Il a, pour cela, bénéficié des conseils de Jean-Michel Ferran, compositeur et chef d’orchestre. « A l’origine, Anne Fontaine m’a sollicité pour apprendre à Raphaël Personnaz à diriger l’orchestre – ou du moins faire des gestes crédibles, nous explique ce musicien de haut niveau. J’ai travaillé avec Raphaël une dizaine de fois, pendant deux heures environ, pour l’aider à conduire « Le Boléro » ainsi qu’une partie de « La Valse ». Il m’a sidéré par son professionnalisme et son sens du travail. Il avait l’avantage d’être déjà musicien – trompettiste amateur, il sait lire la musique. Je l’ai fait travailler en miroir et j’ai tâché de lui faire comprendre les intentions du chef dont l’enregistrement allait être utilisé pour le film : à la fois les ralentis, les partis pris, la manière dont il fait sonner l’orchestre. Ce qui m’a surpris, c’est la capacité du comédien à s’adapter comme il l’a fait : diriger un orchestre quand on ne l’a jamais fait, c’est épatant. »

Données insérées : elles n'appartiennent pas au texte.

theorem exec_writeOperand (hi : IsSignCommand i) {slot : Slot} {bytes : Bytes} {next : Point}
    (hw : s.WritesOperand p slot bytes next) (hc : s.ctl = .running i p) :
    exec i s = .next (s.writeStep i slot bytes next) := by
  rcases hi with rfl | rfl
  · rw [exec, execSignRnd, pointOf_running hc]
    rcases hw with ⟨rfl, rfl, rfl, rfl⟩ | ⟨rfl, rfl, rfl, rfl⟩ | ⟨rfl, rfl, rfl, rfl⟩ <;> rfl
  · rw [exec, execSignDet, pointOf_running hc]
    rcases hw with ⟨rfl, rfl, rfl, rfl⟩ | ⟨rfl, rfl, rfl, rfl⟩ | ⟨rfl, rfl, rfl, rfl⟩ <;> rfl

theorem exec_run (hi : IsSignCommand i) (hc : s.ctl = .running i .run) : exec i s = .next (s.runStep i) := by
  rcases hi with rfl | rfl
  · rw [exec, execSignRnd, pointOf_running hc]
  · rw [exec, execSignDet, pointOf_running hc]

theorem exec_wait (hi : IsSignCommand i) (hc : s.ctl = .running i .wait) : exec i s = .next (s.waitStep i) := by
  rcases hi with rfl | rfl
  · rw [exec, execSignRnd, pointOf_running hc]
  · rw [exec, execSignDet, pointOf_running hc]

/-! ## The channel's answers (43_retry_controller.md R170 to R173) -/

/-- `s` after an answered Ch.acquire, `D2O` written in the same step (log entry 10). -/
def State.acquireSpent (s : State) (rest : List AcquireAnswer) : State :=
  { s.putD2o with oracles := { s.oracles with acquire := rest }, trace := .acquire :: s.trace }

/-- `s` after an answered Ch.write_operand. -/
def State.writeSpent (s : State) (slot : Slot) (bytes : Bytes) (rest : List CallAnswer) : State :=
  { s with
    oracles := { s.oracles with write := rest }
    trace := .writeOperand s.handle slot bytes :: s.trace }

/-- `s` after an answered Ch.run. -/
def State.runSpent (s : State) (rest : List CallAnswer) : State :=
  { s with oracles := { s.oracles with run := rest }, trace := .run s.handle :: s.trace }

/-- `s` after an answered Ch.wait. -/
def State.waitSpent (s : State) (rest : List WaitAnswer) : State :=
  { s with oracles := { s.oracles with wait := rest }, trace := .wait s.handle :: s.trace }

/-- `s` after a Ch.wait whose answer is no FATAL: HANDLE is none again (43_retry_controller.md R172). -/
def State.waitReleased (s : State) (rest : List WaitAnswer) : State := { s.waitSpent rest with handle := none }

section Acquire
variable {rest : List AcquireAnswer}

theorem acquireStep_ok {h : Nat} (ho : s.oracles.acquire = .ok h :: rest) :
    s.acquireStep i = { s.acquireSpent rest with handle := some h }.goto i .writePriv := by
  have hd : s.putD2o.oracles.acquire = .ok h :: rest := ho
  simp only [State.acquireStep, hd]; rfl

theorem acquireStep_fatal {c : FatalCause} (ho : s.oracles.acquire = .fatal c :: rest) :
    s.acquireStep i = (s.acquireSpent rest).chFault i c := by
  have hd : s.putD2o.oracles.acquire = .fatal c :: rest := ho
  simp only [State.acquireStep, hd]; rfl

end Acquire

section Call
variable {slot : Slot} {bytes : Bytes} {next : Point} {rest : List CallAnswer}

theorem writeStep_ok (ho : s.oracles.write = .ok :: rest) :
    s.writeStep i slot bytes next = (s.writeSpent slot bytes rest).goto i next := by
  rw [State.writeStep, ho]; rfl

theorem writeStep_fatal {c : FatalCause} (ho : s.oracles.write = .fatal c :: rest) :
    s.writeStep i slot bytes next = (s.writeSpent slot bytes rest).chFault i c := by
  rw [State.writeStep, ho]; rfl

theorem runStep_ok (ho : s.oracles.run = .ok :: rest) : s.runStep i = (s.runSpent rest).goto i .wait := by
  rw [State.runStep, ho]; rfl

theorem runStep_fatal {c : FatalCause} (ho : s.oracles.run = .fatal c :: rest) :
    s.runStep i = (s.runSpent rest).chFault i c := by
  rw [State.runStep, ho]; rfl

end Call

section Wait
variable {rest : List WaitAnswer}

theorem waitStep_fatal {c : FatalCause} (ho : s.oracles.wait = .fatal c :: rest) :
    s.waitStep i = (s.waitSpent rest).chFault i c := by
  rw [State.waitStep, ho]; rfl

theorem waitStep_success {r z : Bytes} (ho : s.oracles.wait = .success r z :: rest) :
    s.waitStep i = (s.waitReleased rest).giveSignature i r z := by
  rw [State.waitStep, ho]; rfl

/-- The outcomes on which the loop tries again (43_retry_controller.md R171). -/
def Retryable (a : WaitAnswer) : Prop := a = .notInvertible ∨ a = .invalidSignature

theorem waitStep_retryable {a : WaitAnswer} (ha : Retryable a) (ho : s.oracles.wait = a :: rest) :
    s.waitStep i = (s.waitReleased rest).nextAttempt i := by
  rcases ha with rfl | rfl <;> rw [State.waitStep, ho] <;> rfl

end Wait

/-- A FATAL ends the command with HARDWARE_FAULT and its cause (43_retry_controller.md R172). -/
theorem chFault_sessionFailed (hi : IsSignCommand i) (hm : memWf s.mem = true) (c : FatalCause) :
    SessionFailed i .hardwareFault { s with faultInfo := chanCause c } (s.chFault i c) :=
  raise_sessionFailed (s := { s with faultInfo := chanCause c }) hm hi.isSecret (by decide)

/-- `D2O` after its write: the digest operand at its head (43_retry_controller.md R173). -/
theorem putD2o_d2o (s : State) :
    s.putD2o.d2o = digest2op s.params.d2opSelect s.digest s.opsz ++ s.d2o.drop s.opsz :=
  splice_zero (length_digest2op _ _ _)

/-- Settles O33: each call of submit has its step (`exec_acquire` and the lemmas beside it), an answer OK leads to the
next call (`acquireStep_ok` and those beside it), and a FATAL is `chFault`. -/
theorem submitCallsTheChannelInOrder : Obligations.SubmitCallsTheChannelInOrder := by
  intro s i (hi : IsSignCommand i) _ hm
  refine ⟨fun hc d hd => ⟨fun h rest ho => ?_, fun c rest ho => ⟨_, exec_acquire hi hc, ?_⟩⟩,
    fun p slot bytes next (hw : s.WritesOperand p slot bytes next) hc =>
      ⟨fun rest ho => ?_, fun c rest ho => ⟨_, exec_writeOperand hi hw hc, ?_⟩⟩,
    fun hc => ⟨fun rest ho => ?_, fun c rest ho => ⟨_, exec_run hi hc, ?_⟩⟩⟩
  · have hd2o : s.putD2o.d2o = d ++ s.d2o.drop s.opsz := by
      rw [putD2o_d2o, hd]
      exact congrArg (· ++ _) (digest2op_eq_ite (length_bytes _ _) _ _)
    rw [exec_acquire hi hc, acquireStep_ok ho, ← hd2o]; rfl
  · rw [acquireStep_fatal ho]
    exact chFault_sessionFailed (s := s.acquireSpent rest) hi hm c
  · rw [exec_writeOperand hi hw hc, writeStep_ok ho]; rfl
  · rw [writeStep_fatal ho]
    exact chFault_sessionFailed (s := s.writeSpent slot bytes rest) hi hm c
  · rw [exec_run hi hc, runStep_ok ho]; rfl
  · rw [runStep_fatal ho]
    exact chFault_sessionFailed (s := s.runSpent rest) hi hm c

/-! ## The signature (43_retry_controller.md R175, R179) -/

section Signature
variable {r z : Bytes}

/-- `s` with the channel's `r` and `z` in SIG_R and SIG_S, zero above OPSZ. -/
def State.fillSignature (s : State) (r z : Bytes) : State := (s.fill .sigR r).fill .sigS z

theorem fillSignature_memForm (hm : memWf s.mem = true) : memWf (s.fillSignature r z).mem = true :=
  fill_memForm (s := s.fill .sigR r) (fill_memForm hm _ _) _ _

theorem fillSignature_sigS (hm : memWf s.mem = true) (hz : z.length ≤ s.bufcap) :
    BufHolds (s.fillSignature r z) .sigS z :=
  fill_bufHolds (s := s.fill .sigR r) (fill_memForm hm _ _) _ hz

theorem fillSignature_sigR (hp : s.params.ok) (hm : memWf s.mem = true) (hr : r.length ≤ s.bufcap)
    (hz : z.length ≤ s.bufcap) : BufHolds (s.fillSignature r z) .sigR r := by
  have hs : SameOutside [.sigS] (s.fill .sigR r) (s.fillSignature r z) :=
    fill_sameOutside (fill_memForm hm _ _) (by simp) hz
  exact hs.bufHolds (bufcap_le hp) rfl (by simp) hr (fill_bufHolds hm _ hr)

theorem fillSignature_sameOutside (hm : memWf s.mem = true) (hr : r.length ≤ s.bufcap) (hz : z.length ≤ s.bufcap)
    {xs : List Buf} (h1 : .sigR ∈ xs) (h2 : .sigS ∈ xs) : SameOutside xs s (s.fillSignature r z) :=
  (fill_sameOutside hm h1 hr).trans (fill_sameOutside (s := s.fill .sigR r) (fill_memForm hm _ _) h2 hz) rfl

/-- The end of a SIGN command leaves what SIG_R and SIG_S hold. -/
theorem finish_signature (hi : IsSignCommand i) (hp : s.params.ok) (hm : memWf s.mem = true)
    (hr : r.length ≤ s.bufcap) (hz : z.length ≤ s.bufcap) :
    BufHolds ((s.fillSignature r z).finish i) .sigR r ∧ BufHolds ((s.fillSignature r z).finish i) .sigS z := by
  have hf := finish_sameOutside (s := s.fillSignature r z) (fillSignature_memForm hm) hi.isSecret
  exact ⟨hf.bufHolds (bufcap_le hp) (terminate_bufcap _ _ _) (by simp) hr (fillSignature_sigR hp hm hr hz),
    hf.bufHolds (bufcap_le hp) (terminate_bufcap _ _ _) (by simp) hz (fillSignature_sigS hm hz)⟩

theorem finish_signature_sessionEnded (hi : IsSignCommand i) (hm : memWf s.mem = true) (hr : r.length ≤ s.bufcap)
    (hz : z.length ≤ s.bufcap) : SessionEnded [.sigR, .sigS] .none s ((s.fillSignature r z).finish i) := by
  obtain ⟨hk, hd, ho, hf⟩ := terminate_sessionEnded (s := s.fillSignature r z) (xs := [.sigR, .sigS]) hi.isSecret
    (fillSignature_memForm hm) .none (fun hn => absurd hi.isSign (by simp [isSign_of_isNonce hn])) (by simp)
  exact ⟨hk, hd, (fillSignature_sameOutside hm hr hz (by simp) (by simp)).trans ho rfl,
    congrArg (fun u => { u with mem := s.mem }) hf⟩

/-- `r` and `z` of OPSZ bytes go into SIG_R and SIG_S as they are. -/
theorem giveSignature_eq (hr : r.length = s.opsz) (hz : z.length = s.opsz) :
    s.giveSignature i r z = (s.fillSignature r z).finish i := by
  rw [State.giveSignature, fit_of_length hr, fit_of_length hz]; rfl

end Signature

/-- Settles O34: the step of Ch.wait fills SIG_R and SIG_S and finishes (`finish_signature`,
`finish_signature_sessionEnded`). -/
theorem signSuccessGivesTheSignature : Obligations.SignSuccessGivesTheSignature := by
  intro s i r z rest (hi : IsSignCommand i) hp hm hc hl ho hr hz
  have hcap : s.opsz ≤ s.bufcap := hl.trans (le_max_right _ _)
  refine ⟨_, exec_wait hi hc, ?_⟩
  rw [waitStep_success ho, giveSignature_eq (s := s.waitReleased rest) hr hz]
  obtain ⟨h1, h2⟩ := finish_signature (s := s.waitReleased rest) hi hp hm (hr.trans_le hcap)
    (hz.trans_le hcap)
  exact ⟨h1, h2, finish_signature_sessionEnded (s := s.waitReleased rest) hi hm
    (hr.trans_le hcap) (hz.trans_le hcap)⟩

Petit à petit, l’équipe d’Anne Fontaine a sollicité l’avis de Jean-Michel Ferran sur différents éléments, techniques ou musicologiques – les implantations de l’orchestre, l’écriture des manuscrits originaux, l’environnement général de l’histoire. Un travail collectif qui permet au film de respecter son sujet, d’éviter le ridicule des reconstitutions d’autrefois. Et d’émouvoir.
D’où vient l’inspiration ? Du boucan provoqué par une usine intérieure, usine à songes, à soleil, à tristesse. Elle vient quand on ne l’attend pas, quand on regarde ailleurs. Un chat qui danse, une grâce.